# PK2 Mars Light



## billoberst (Sep 21, 2011)

I'm still fighting these PK2 E8/9 "A" Units Mars light. I have 4 or 5 of these to add decoders to and all have the 8 pin DCC plug but the mars light still won't cooperate. I've been advised to change out the 3 lead bulb for a 2 lead bulb but unless I can figure out a way to get a signal to the outputs for this bulb nothing will work. I know you guys must be tired of hearing my wailing but somebody must have a fix for this problem. I'm adding NCE Decoder D13SRP. Talk to me!! Thanks Bill


----------



## gunrunnerjohn (Nov 10, 2010)

I'm not sure how we'd get tired of it, this is your first post! 

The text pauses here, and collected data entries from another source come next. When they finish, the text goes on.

-- ==== Sys2Proof/Syntax.lean ====
section
/-! DEFINITION. The commands of one CFM-9600 as data: one constructor per row of the opcode table, with their operands. -/
namespace Sys2Proof

/-- A task number (R6: 256 tasks). -/
abbrev TaskNo := Fin 256
/-- A lane number (R8: 96 lanes). -/
abbrev LaneNo := Fin 96
/-- A quarter (R8). -/
abbrev Quarter := Fin 6
/-- A stream of a task (R29: at most 14). -/
abbrev StreamNo := Fin 14
/-- A remote station (R6). -/
abbrev StationNo := Fin 4096
/-- A tag ID with its top byte clear (R67). -/
abbrev Tag24 := BitVec 24

/-- An access path to the set-up window (R484): a management-port connection, or queue pair 0 of a host session. -/
inductive Path where
  | mgmt (c : Fin 8)
  | queue (sess : Fin 8193)
deriving DecidableEq, Repr

/-- The number a path has in KRB_IGNPATH (Table 19-7). -/
def Path.code : Path → Nat
  | .mgmt c => c.val
  | .queue n => 0x8000 + n.val

/-- Which execution of a task a stream belongs to: the real cycle, a speculative run (R121), or the Follower's audit (R203). -/
inductive Ctx where
  | real | spec | audit
deriving DecidableEq, Repr

/-- The key of an execution in the table of runs. -/
def Ctx.key (c : Ctx) (t : Nat) : Nat :=
  match c with
  | .real => t
  | .spec => 256 + t
  | .audit => 512 + t

/-- One stream of one execution of one task. -/
structure Strm where
  task : TaskNo
  stream : StreamNo
  ctx : Ctx
deriving DecidableEq, Repr

/-- What has befallen the DRAM and the page-map banks since the last base tick: symbols in error of a 64-byte unit, as the page stood at a CSN (R165; 32
data and 4 check symbols); the numbers of bits in error of a page's entry in the two banks of the page map (R170); or a 64-byte unit of a record that
waits in the Arcade's staging area, struck beyond correction (Table 7-2). -/
inductive HwErr where
  | cell (unit : BitVec 34) (csn : Nat) (symbols : List (Fin 36))
  | map (page : BitVec 28) (bank0 bank1 : Fin 4)
  | staged (event : Bool) (seq unit : Nat)
deriving DecidableEq, Repr

/-- What a device answers to one of the reads of a live read (R146 to R148): its register's value, a value it has moved to, or nothing
within 4,000 lane clocks. -/
inductive LiveAns where
  | same | changed (v : W64) | silent
deriving DecidableEq, Repr

/-- What the hardware and the plant contribute to one FLX instruction: the item of Table 6-2 in
which its two copies mismatch, whether a pending ACU change already governs its accesses (R187 leaves that open before the barrier), whether
a live read was in flight when its stream was told to stop (R96), and the answers of the shadow read and of the replay's two reads of a live read. -/
structure Env where
  item : Option (Fin 16)
  newRules : Bool
  inFlight : Bool
  prim : LiveAns
  shad : LiveAns
  prim2 : LiveAns
  shad2 : LiveAns
deriving DecidableEq, Repr

/-- Nothing unusual happens. -/
def Env.quiet : Env := ⟨none, false, false, .same, .same, .same, .same⟩

/-! ## The configuration package, as the data the loader reads (R239; the manual gives no byte layout of a package) -/

/-- What activates an event task beside SETEV and commands (R42): an edge on a universal channel of a seat, a frame of a CAN mapping, an
event of a station, or an edge on a timing input. -/
inductive Trigger where
  | edge (seat : Bool) (ch : Fin 32)
  | can (seat : Bool) (port : Fin 8) (map : Nat)
  | station (sta : StationNo) (pos : Nat)
  | tio (seat : Bool) (n : Nat)
deriving DecidableEq, Repr

/-- One task of a program: Tables 2-9 and 2-10, its streams' first instructions, its images (R175), the ranges of its audit supplement
(R202), and the tags of the objects it reads (R315). -/
structure TaskDef where
  no : TaskNo
  kind : BitVec 2
  period : Nat
  prio : BitVec 4
  phase : Nat
  lanes : Nat
  quarter : Nat
  safety : Bool
  spec : Bool
  outmode : Bool
  policy : Bool
  entries : List Nat
  scratch : List Nat
  hasLive : Bool
  modesets : List (BitVec 4)
  inputs : List Nat
  outputs : List Nat
  plainReadFirst : Bool
  inBase : Nat
  inStat : Nat
  outBase : Nat
  outStat : Nat
  specLead : BitVec 16
  minHit : Nat
  confMode : Bool
  backoff : BitVec 4
  dataSets : List Nat
  suppl : List (Nat × Nat)
  triggers : List Trigger
  reads : List Tag24
deriving DecidableEq, Repr

/-- One variable: its tag, its place, and its class (Tables 2-5 and 7-3). -/
structure VarDef where
  tag : Tag24
  ty : BitVec 4
  addr : Nat
  size : Nat
  cls : BitVec 2
  safe : Bool
  writers : List TaskNo
deriving DecidableEq, Repr

/-- One historised tag (R423): where its value and status stand, its deadband at its type, its intervals in ns, and for a signal the one
task at whose commits it is sampled. -/
structure HistDef where
  tag : Tag24
  ty : BitVec 4
  addr : Nat
  stat : Option Nat
  signal : Option Nat
  task : TaskNo
  db : Nat
  minInt : Nat
  maxInt : Nat
deriving DecidableEq, Repr

/-- A seat: false A, true B (R191). -/
abbrev Seat := Bool

/-- Where a process signal stands outside the Square (R31, Table 2-2): a channel of a seat's field I/O block, a safety function, a CAN
mapping, or a position of a station's, a connection's or a peer's data set. -/
inductive SigSrc where
  | dio (seat : Seat) (ch : Fin 32)
  | count (seat : Seat) (ch : Fin 32)
  | fn (f : Fin 4096)
  | ai (seat : Seat) (ch : Fin 16)
  | ao (seat : Seat) (ch : Fin 8)
  | aoStatus (seat : Seat) (ch : Fin 8)
  | hart (seat : Seat) (dev : Nat) (var : Nat)
  | can (seat : Seat) (port : Fin 8) (map : Nat)
  | station (sta : StationNo) (pos : Nat)
  | fsl (conn : Fin 4096) (pos : Nat)
  | peer (set : Nat) (pos : Nat)
deriving DecidableEq, Repr

/-- One process signal (R31 to R36, R119, R317): its number, its direction, type and place, its substitute (or fail-safe) value, its safe
value, its capture deadband, whether it is a safety signal, and FRESH (R373). -/
structure SigDef where
  no : Nat
  tag : Tag24
  out : Bool
  ty : BitVec 4
  src : SigSrc
  sub : Nat
  safeVal : Nat
  db : Nat
  safe : Bool
  fresh : Bool
deriving DecidableEq, Repr

/-- The system variables of the state space that the module itself reads or writes: the rings and their tails (R310), the transmit queues
(R385), the exception records and XCPPEND (R501), the report variables, and the plant tables of chapters 10 and 11. -/
inductive SysKind where
  | dioEdge | dioTail | timCap | timTail | canRx | canRxTail | canTx | xcp | xcpPend | errSubj | station | cut | near
deriving DecidableEq, Repr

/-- One of them: its seat, its number within its kind, and its Square address. -/
structure SysVar where
  kind : SysKind
  seat : Seat
  ix : Nat
  addr : Nat
deriving DecidableEq, Repr

/-- One word of set-up that a package carries for a block's registers: the seat it is for, or both, the register's offset, its instance and
the word. -/
structure SetWord where
  seat : Option Bool
  off : Nat
  ix : Nat
  val : W32
deriving DecidableEq, Repr

/-- The characteristic of an analogue input (R364) and its HART devices' rate: LO, HI and CUT as F32, and the table's pairs. -/
structure AiDef where
  ch : Fin 16
  lo : Nat
  hi : Nat
  cut : Nat
  table : List (Nat × Nat)
  sub : Nat
deriving DecidableEq, Repr

/-- The scaling of an analogue output (R368): LO and HI as F32, and its safe value in 0.1 µA. -/
structure AoDef where
  ch : Fin 8
  lo : Nat
  hi : Nat
  safeCur : Nat
deriving DecidableEq, Repr

/-- One HART device (R366): its input, its polling address, and whether it supports command 9; `writes`: the configuration places a write
command on it (R367). -/
structure HartDef where
  dev : Nat
  ch : Fin 16
  addr : Nat
  cmd9 : Bool
  writes : Bool
deriving DecidableEq, Repr

/-- The far side of an FSL connection (R319). -/
inductive FslFar where
  | station (sta : StationNo)
  | peer (set : Nat)
  | seat
deriving DecidableEq, Repr

/-- One FSL connection (R319): identity, owner task, FWDT in units of 10 µs, the two sides' PDU intervals in ns, AUTOREINT, the data sets
in order, and where REINTREQ of its record stands. -/
structure ConnDef where
  no : Fin 4096
  id : W32
  owner : TaskNo
  fwdt : Nat
  ivlOwn : Nat
  ivlFar : Nat
  autoReint : Bool
  far : FslFar
  ins : List Nat
  outs : List Nat
  reintAddr : Nat
deriving DecidableEq, Repr

/-- One safety function record (R328, R336): its kind (0 two-channel input, 1 two-channel output, 2 1oo2 analogue input, 3 redundant
connection), its two channels or connections, its parameters, its owner, and where DISCACK and FNACK of its record stand. -/
structure FnDef where
  no : Fin 4096
  kind : BitVec 2
  seat : Seat
  antiv : Bool
  dt : Nat
  degmax : Nat
  a : Nat
  b : Nat
  owner : TaskNo
  outs : List Nat
  ins : List Nat
  discAddr : Nat
  fnAddr : Nat
deriving DecidableEq, Repr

I suspect our resident DCC expert NIMT will be along shortly, he should be able to help you.


----------



## NIMT (Jan 6, 2011)

Bill you can hook up a dual filament bulb to a decoder, common of the bulb wire to Blue and filament 1 to White and filament 2 to Yellow.
Program: 
F0F to mars and non directional, on with function on, effect phase A
F0R to mars and non directional, on with function on, effect phase B


----------



## billoberst (Sep 21, 2011)

*Mars Light*

Thanks for the info, I'll try that. If you are Wolf lover we have a local Animal Rescue that has 4 Wolves and 3 or 4 1/2 wolves. (S.C. Cares is the name.) Thanks Bill


----------



## billoberst (Sep 21, 2011)

*Question*

Which lead coming from the lamp is common? Are both of the filaments the same wattage rating? Thanks Bill


----------



## NIMT (Jan 6, 2011)

Bill,
Not only am I a wolf lover, I'm a wolf owner! Vixen is a rescue that came to us this spring, and now she a permanent resident, she's my avatar on the right.
If you go here you can see more pictures of her!
Thanks for the heads up on the Wolves link here for anyone else that wants to check them out!
I'm not sure which lead is the common without seeing it. I do believe that they are the same wattage. you can test with track voltage, you will get Bright, common to lead A , Bright common to lead B, Dim lead A to lead B. 
I didn't ask but if there is two lights in the front, standard headlight and mars light? If there is 2 then hook the mars light up to the green and violet and the standard light to the white.


----------



## billoberst (Sep 21, 2011)

Well we're in the same boat with Pit Bully's. Down here (Pawleys Island SC) we have way too many useless gangsta bully owners that never have dogs fixed and don't care for the puppies when they inevitably come. We have 4 shelter dogs and it's a handful taking care of them. But on the other hand the rewards are many. I'm retired so it fills my day. Bill


----------



## gc53dfgc (Apr 13, 2010)

The common wire in all DCC decoders is the Blue wire regardless with the yellow and white for forward and reverse. The average amperage is around .5 per output. Light bulbs do not normally have a wattage for trains as that is simply how much power it uses an hour so it is not important for trains. Hope that helps a little bit.


----------



## NIMT (Jan 6, 2011)

GC,
You need to read the posts a little better!
He wanted the common of the light BULB not the decoder.
And yes there is a common on a 3 wire 2 filament bulb!
Light bulbs (yes even little tiny ones) do have a wattage rating , it's just not that common to refer to it!


----------



## gc53dfgc (Apr 13, 2010)

okay, sorry. I did not have time to read it all the wya through and apoligize for that, just trying to help real quick. Can you give me a link to where I can get me some of these three wired 2 filament bulbs? I have never come across one at my local hobby shop or online. Should have stated that the wattage is very seldomly used in all of the small hobby bulbs because there is no need to and no current equipment actually gives a wattage rating max unlike a light fixture in your house.


----------



## NIMT (Jan 6, 2011)

It all good! I was just razzing you!


----------